From The Telegraph:
The human genome is littered with sequences left behind from long-ago viral infections but now scientists have found the code is still active
Now researchers at Stanford University School of Medicine have found that genetic material from a retrovirus called HERV-H is not only active, but is crucial in allowing a fertilised human egg to grow into an embryo.
…
“What’s really interesting is that these sequences are found only in primates, raising the possibility that their function may have contributed to unique characteristics that distinguish humans from other animals.
Let’s back up and be cautious here.

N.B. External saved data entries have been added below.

-- ==== Sys2Proof/Machine/Power.lean ====
section
/-! DEFINITION. Clocks, block enables, power and the steward (17). -/

namespace Sys2Proof.Machine

/-! ## Dividers (R400–R406) -/

/-- The ARITH divider of an operating point (Table 17-2). -/
def pointDiv (p : Nat) : Nat := if p = 1 then 8 else if p = 2 then 10 else if p = 3 then 12 else 16
/-- The dividers that ramps lead to: an override replaces the divider the domain would run (R405). -/
def State.arithTarget (s : State) : Nat := if s.dv 0x0401 1 ≠ 0 then s.dv 0x0401 1 else pointDiv s.pwr.opTarget
def State.fabricTarget (s : State) : Nat := if s.dv 0x0401 2 ≠ 0 then s.dv 0x0401 2 else 4
def State.ctrlTarget (s : State) : Nat := if s.dv 0x0401 3 ≠ 0 then s.dv 0x0401 3 else 16
/-- One step of a ramp (R403). -/
def stepTo (cur target : Nat) : Nat := if cur < target then cur + 1 else if target < cur then cur - 1 else cur
/-- The ratios of R406: FABRIC ≥ ARITH, CTRL ≥ ARITH / 4, MGMT ≤ CTRL / 2, of the dividers. -/
def ratiosOk (arith fabric ctrl : Nat) : Bool := decide (fabric ≤ arith) && decide (ctrl ≤ 4 * arith) && decide (2 * ctrl ≤ 64)
/-- Whether every step of the ramps to the given targets keeps the ratios. -/
def rampOk : Nat → Nat → Nat → Nat → Nat → Nat → Nat → Bool
  | 0, _, _, _, _, _, _ => true
  | n + 1, a, f, c, ta, tf, tc =>
    ratiosOk (stepTo a ta) (stepTo f tf) (stepTo c tc) && rampOk n (stepTo a ta) (stepTo f tf) (stepTo c tc) ta tf tc

/-- OP_IN_EFFECT: 0 under an override or in a ramp. -/
def State.opInEffect (s : State) : Nat :=
  if s.dv 0x0401 1 ≠ 0 ∨ s.pwr.arithDiv ≠ pointDiv s.pwr.opTarget then 0 else s.pwr.opTarget
/-- The divider whose voltage VDD_ARITH is left at by a step from divider `old` to `new` (R403): toward a faster point it is raised for the
next step ahead of it; toward a slower one it is lowered within the dwell that follows the step. -/
def vddAfter (old new target : Nat) : Nat := if target < new then new - 1 else if old < new then old else new
/-- RAMP_STEP: a dwell ends, and each domain moves one step toward its divider, the voltage ahead of it or behind it. Dividers that break
a ratio lead to undefined behaviour (R406, R7), from the step that brings them into effect (DESIGN CHOICE, log 131). -/
def State.rampStep (s : State) : Res :=
  let a := stepTo s.pwr.arithDiv s.arithTarget
  let f := stepTo s.pwr.fabricDiv s.fabricTarget
  let c := stepTo s.pwr.ctrlDiv s.ctrlTarget
  if a = s.pwr.arithDiv ∧ f = s.pwr.fabricDiv ∧ c = s.pwr.ctrlDiv then .next (s.withPwr (fun p => { p with vddDiv := a }))
  else if ratiosOk a f c then .next (s.withPwr (fun p => { p with
    arithDiv := a, fabricDiv := f, ctrlDiv := c, vddDiv := vddAfter p.arithDiv a s.arithTarget }))
  else .next s.undefined
/-- DIV_OVERRIDE_WRITE (R405). -/
def State.divOverride (s : State) : State :=
  s.serveWrite (fun i u => decide (i = 0x0401) && decide (1 ≤ u ∧ u ≤ 3)) (fun s _ r bs => ⟨s.setDv 0x0401 r.sub (leNat bs), dsOk, 0, none⟩)

/-! ## Block enables (R407–R409, Table 17-4) -/

def enableMask : Nat := 2 ^ 40 - 1
/-- BLOCK_ENABLES: every bit reads 0 until the end of start-up (R407). -/
def State.enables (s : State) : Nat := if s.boot.ready then s.dv 0x0410 1 % 2 ^ 40 else 0
/-- Whether a stream holds rooms: it is OPEN or HELD, and an entry of its directory names a room (R229, R246; DEDUCED, log 67). -/
def State.holdsRooms (s : State) (i : Nat) : Bool :=
  (decide ((s.stream i).sstate = .opened) || decide ((s.stream i).sstate = .held)) &&
    (s.dirEntries i).any (fun a => decide (dirState (s.dirRead a 8) ≠ 0))
/-- Whether something of Table 17-4 lies on a stack; of room directories, that of a stream that holds rooms (log 67). -/
def State.stackBusy (s : State) (m : Nat) : Bool :=
  let on := fun (a n : Nat) => meets a n (m * 2 ^ 37) (2 ^ 37)
  s.weightRanges.any (fun r => on r.1 r.2) || (List.range 4).any (fun p => decide ((s.pool p).state = 1) && decide ((s.pool p).roomsOf m ≠ 0)) ||
  (s.hub.streams.map Prod.fst).any (fun i => on (s.dirBase i) (s.dv 0x0D00 2) && s.holdsRooms i) || on (s.dv 0x0E00 1) (s.dv 0x0E00 2) || on (s.dv 0x0A00 1) (4096 * 64) ||
  on (s.dv 0x0C00 1) (65536 * 256) || s.saveRanges.any (fun r => on r.1 r.2)
/-- Whether a slot that is not FREE has a channel in a flash group. -/
def State.groupBusy (s : State) (g : Nat) : Bool :=
  (List.range 16).any (fun i => decide ((s.slot i).state ≠ .free) && (s.slot i).channels.any (fun c => decide (c / 16 = g)))
/-- Whether clearing a bit is refused with BLOCK_BUSY. -/
def State.clearRefused (s : State) (b : Nat) : Bool :=
  if 12 ≤ b ∧ b < 20 then s.stackBusy (b - 12) else if 20 ≤ b ∧ b < 28 then s.groupBusy (b - 20) else false

/-- A block goes ON. A stack that was OFF is zeroed (R162); a draining port is UP again (R322). -/
def State.blockOn (s : State) (b : Nat) : State :=
  let old := s.block b
  let s := s.setBlock b 1
  if 12 ≤ b ∧ b < 20 then (if old = 0 then s.memZero ((b - 12) * 2 ^ 37) (2 ^ 37) else s)
  else if 28 ≤ b ∧ b < 36 then
    s.modPort (b - 28) (fun x => { x with
      state := if old = 2 ∧ x.state = .draining ∧ (ringOf (b - 28)).all (fun r => !(s.ring r).leaving) then .up else x.state })
  else s
/-- An ON block begins to drain: a flash group is OFF at once, a port that is not UP too; a cluster's rolling run is abandoned
(R480); of a stack, the jobs admitted so far are remembered. -/
def State.blockClear (s : State) (b : Nat) : State :=
  if s.block b ≠ 1 then s
  else if b < 12 then (s.abandonRolling (fun k => k == b)).setBlock b 2
  else if b < 20 then (s.setBlock b 2).withPwr (fun p => { p with drainFrom := mset p.drainFrom (b - 12) s.hub.admitCount })
  else if b < 28 then s.setBlock b 0
  else if b < 36 then
    if (s.port (b - 28)).state = .up then (s.startDrain (b - 28)).setBlock b 2
    else if (s.port (b - 28)).state = .draining then s.setBlock b 2
    else (s.portOff (b - 28)).setBlock b 0
  else s.setBlock b 2
/-- BLOCK_ENABLES_WRITE (R408): the changed bits act together, or none. Before the end of start-up the value alone is kept. -/
def State.blockEnables (s : State) : State :=
  s.serveWrite (fun i u => decide (i = 0x0410 ∧ u = 1)) (fun s _ _ bs =>
    let new := leNat bs % 2 ^ 40
    let old := s.enables
    let cleared := (List.range 40).filter (fun b => bit old b && !bit new b)
    let set_ := (List.range 40).filter (fun b => bit new b && !bit old b)
    if !s.boot.ready then ⟨s.setDv 0x0410 1 new, dsOk, 0, none⟩
    else if cleared.any s.clearRefused then ⟨s, dsBlockBusy, 0, none⟩
    else
      let before := s.tier
      let s := s.setDv 0x0410 1 new
      let s := cleared.foldl (fun t b => t.blockClear b) s
      ⟨(set_.foldl (fun t b => t.blockOn b) s).noteTier before, dsOk, 0, none⟩)

/-- Whether nothing of a draining block's work remains, as far as the state tells (Table 17-4). -/
def State.drained (s : State) (b : Nat) : Bool :=
  if b < 12 then s.hub.jobs.all (fun j => !j.team.contains b) && (s.cluster b).holder.isNone && !(s.cluster b).zeroing
  else if b < 20 then s.hub.jobs.all (fun j => decide (mget 0 s.pwr.drainFrom (b - 12) ≤ j.admitSeq))
  else if 28 ≤ b ∧ b < 36 then decide ((s.port (b - 28)).state ≠ .draining)
  else if 36 ≤ b then !s.engineBusy (b - 36) else true
/-- BLOCK_DRAINED: a DRAINING block goes OFF; a fenced engine that finished its tiles is FENCED (R396). -/
def State.blockDrained (s : State) (b : Nat) : State :=
  let before := s.tier
  let s := if 36 ≤ b ∧ s.drained b = true then { s with enc := { s.enc with fenceDrain := s.enc.fenceDrain &&& ~~~ (1#4 <<< (b - 36)) } } else s
  (if s.block b = 2 ∧ s.drained b = true then s.setBlock b 0 else s).noteTier before

/-! ## The cap and the steward's points (R412, R415) -/

/-- CAP_IN_EFFECT_W: of POWER_CAP_W and 58 A at the latest sample of the input. -/
def State.capNow (s : State) : Nat :=
  if s.pwr.vinMv = 0 then s.dv 0x0500 6 else min (s.dv 0x0500 6) (58 * s.pwr.vinMv.toNat / 1000)
/-- The steward's estimate of the draw at a point: its own, and free (log 5). -/
def State.estimate (s : State) (p : Nat) : Nat := Config.powerEstimate p s.pwr.profile.estDraw
/-- The steward learns: its estimates are drawn anew (log 5). -/
def State.learn (s : State) : State :=
  { s with draws := s.draws + 1, pwr := { s.pwr with profile := { s.pwr.profile with estDraw := s.draws } } }
/-- Whether the steward decides points: it has been seeded, and no ARITH override is in effect (R405). -/
def State.stewards (s : State) : Bool := s.boot.ready && decide (s.dv 0x0401 1 = 0)
/-- Move to a point: never one whose ramp breaks a ratio of R406. -/
def State.setPoint (s : State) (p : Nat) : State :=
  if rampOk 64 s.pwr.arithDiv s.pwr.fabricDiv s.pwr.ctrlDiv (pointDiv p) s.fabricTarget s.ctrlTarget then
    s.withPwr (fun w => { w with opTarget := p })
  else s
/-- The first point of a list that a test passes, else the one given. -/
def firstPoint (ps : List Nat) (dflt : Nat) (ok : Nat → Bool) : Nat := (ps.find? ok).getD dflt
def pointsFrom (a b : Nat) : List Nat := (List.range (b + 1 - a)).map (fun i => a + i)

/-- Over the cap, the steward ramps to the fastest point, no faster than the present one and OP_FAST_LIMIT, whose estimated draw is within
it; at the slowest point it holds back dispatch until the average is within the cap. -/
def State.capStep (s : State) : State :=
  let slow := s.dv 0x0510 3
  let cur := s.pwr.opTarget
  let isOver := decide (s.capNow < s.pwr.avgW.toNat)
  if !isOver then s.withPwr (fun p => { p with holdDispatch := false })
  else
    let s := s.learn
    if slow ≤ cur then s.withPwr (fun p => { p with holdDispatch := true })
    else s.setPoint (firstPoint (pointsFrom (max cur (s.dv 0x0510 2)) slow) slow (fun p => decide (s.estimate p ≤ s.capNow)))
/-- The thermal step (R415 step 5): one point slower, within OP_FAST_LIMIT, at each sample from the first die at the threshold until every die is 5 °C
below it. -/
def State.thermalStep (s : State) : State :=
  let dies := (s.pwr.temps.take 2).map BitVec.toInt
  let limit : Int := s.dv 0x0510 9 * 10
  let hot := if dies.any (fun t => decide (limit ≤ t)) then true else s.pwr.throttled && !dies.all (fun t => decide (t ≤ limit - 50))
  let began := hot && !s.pwr.throttled
  let s := s.withPwr (fun p => { p with throttled := hot, throttledLast := p.throttledLast || hot })
  let s := if began then s.logEvent 5 0 0xFF 0 else s
  if hot && s.stewards && decide (s.pwr.opTarget < s.dv 0x0510 3) then s.setPoint (max (s.dv 0x0510 2) (s.pwr.opTarget + 1)) else s
/-- What befalls a memory array (R68, R156, R157, log 60): a correction made by a core store or a shared cache is counted; a granule
of a stack holds a wrong bit until it is read or scrubbed, or more than can be corrected; a stack's next transfer needs repeats. -/
def State.upset (s : State) : Upset → State
  | .coreCorrected c n => s.bumpCore c 9 n
  | .cacheCorrected k n => s.bumpCluster k 8 n
  | .stackFlip g => s.withMs (fun m => if m.poison.contains g.toNat then m else { m with flips := (m.flips ++ [g.toNat]).eraseDups })
  | .stackBad g => s.withMs (fun m =>
      { m with flips := m.flips.filter (fun x => decide (x ≠ g.toNat)), poison := (m.poison ++ [g.toNat]).eraseDups })
  | .parity m n => s.withMs (fun x => { x with parity := mset x.parity m (mget 0 x.parity m + n) })
/-- The draw that the module never exceeds (R17, R413), in watts, and at tier 1 (Table 22-2): a reading past it, which an error of 1 %
allows, counts as it (log 180). -/
def State.drawMax (s : State) : Nat := if s.tier ≤ 1 then 20 else 2800
/-- The input power of the latest ten samples, newest first, and their mean: the 10 ms rolling average at 1 kHz, over the samples there
are (R412, log 180). -/
def latestPins (w : Nat) (ps : List Nat) : List Nat := (w :: ps).take 10
def averageW (ps : List Nat) : Nat := ps.sum / ps.length
/-- STEWARD_SAMPLE (R410, R412, R413): what befell the arrays since the last one, the readings, the energy of one millisecond, the count of samples over the cap. -/
def State.powerSample (s : State) (m : PowerSample) : State :=
  let was := decide (s.capNow < s.pwr.avgW.toNat)
  let w := min s.drawMax m.pinW.toNat
  let s := m.upsets.foldl State.upset s
  let s := s.withPwr (fun p => { p with
    vinMv := m.vinMv, iinMa := m.iinMa, pinW := BitVec.ofNat 32 w, pins := latestPins w p.pins
    avgW := BitVec.ofNat 32 (averageW (latestPins w p.pins)), temps := m.temps.take 6
    energyMj := p.energyMj + BitVec.ofNat 64 w })
  let isOver := decide (s.capNow < s.pwr.avgW.toNat)
  let s := if isOver then s.withPwr (fun p => { p with capExceeded := p.capExceeded + 1 }) else s
  let s := if isOver && !was then s.logEvent 5 0 0xFF 1 else s
  let s := if s.stewards then s.capStep else s
  s.thermalStep.watchReady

For one thing, many primates are not particularly clever, so we need to be much more specific about why it worked (if it did) so well in the human, and not especially in the tarsier. And the way things have been going, the same sequence or a very similar one could turn up in the opossum, but no one has looked. Who knew the water bear shared so many genes with unrelated life forms?
“We’re starting to accumulate evidence that these viral sequences, which originally may have threatened the survival of our species, were co-opted by our genomes for their own benefit.” More.
But we don’t know that either, do we? HERV-H could once have been a useless or even useful parasite that somehow got incorporated into the system.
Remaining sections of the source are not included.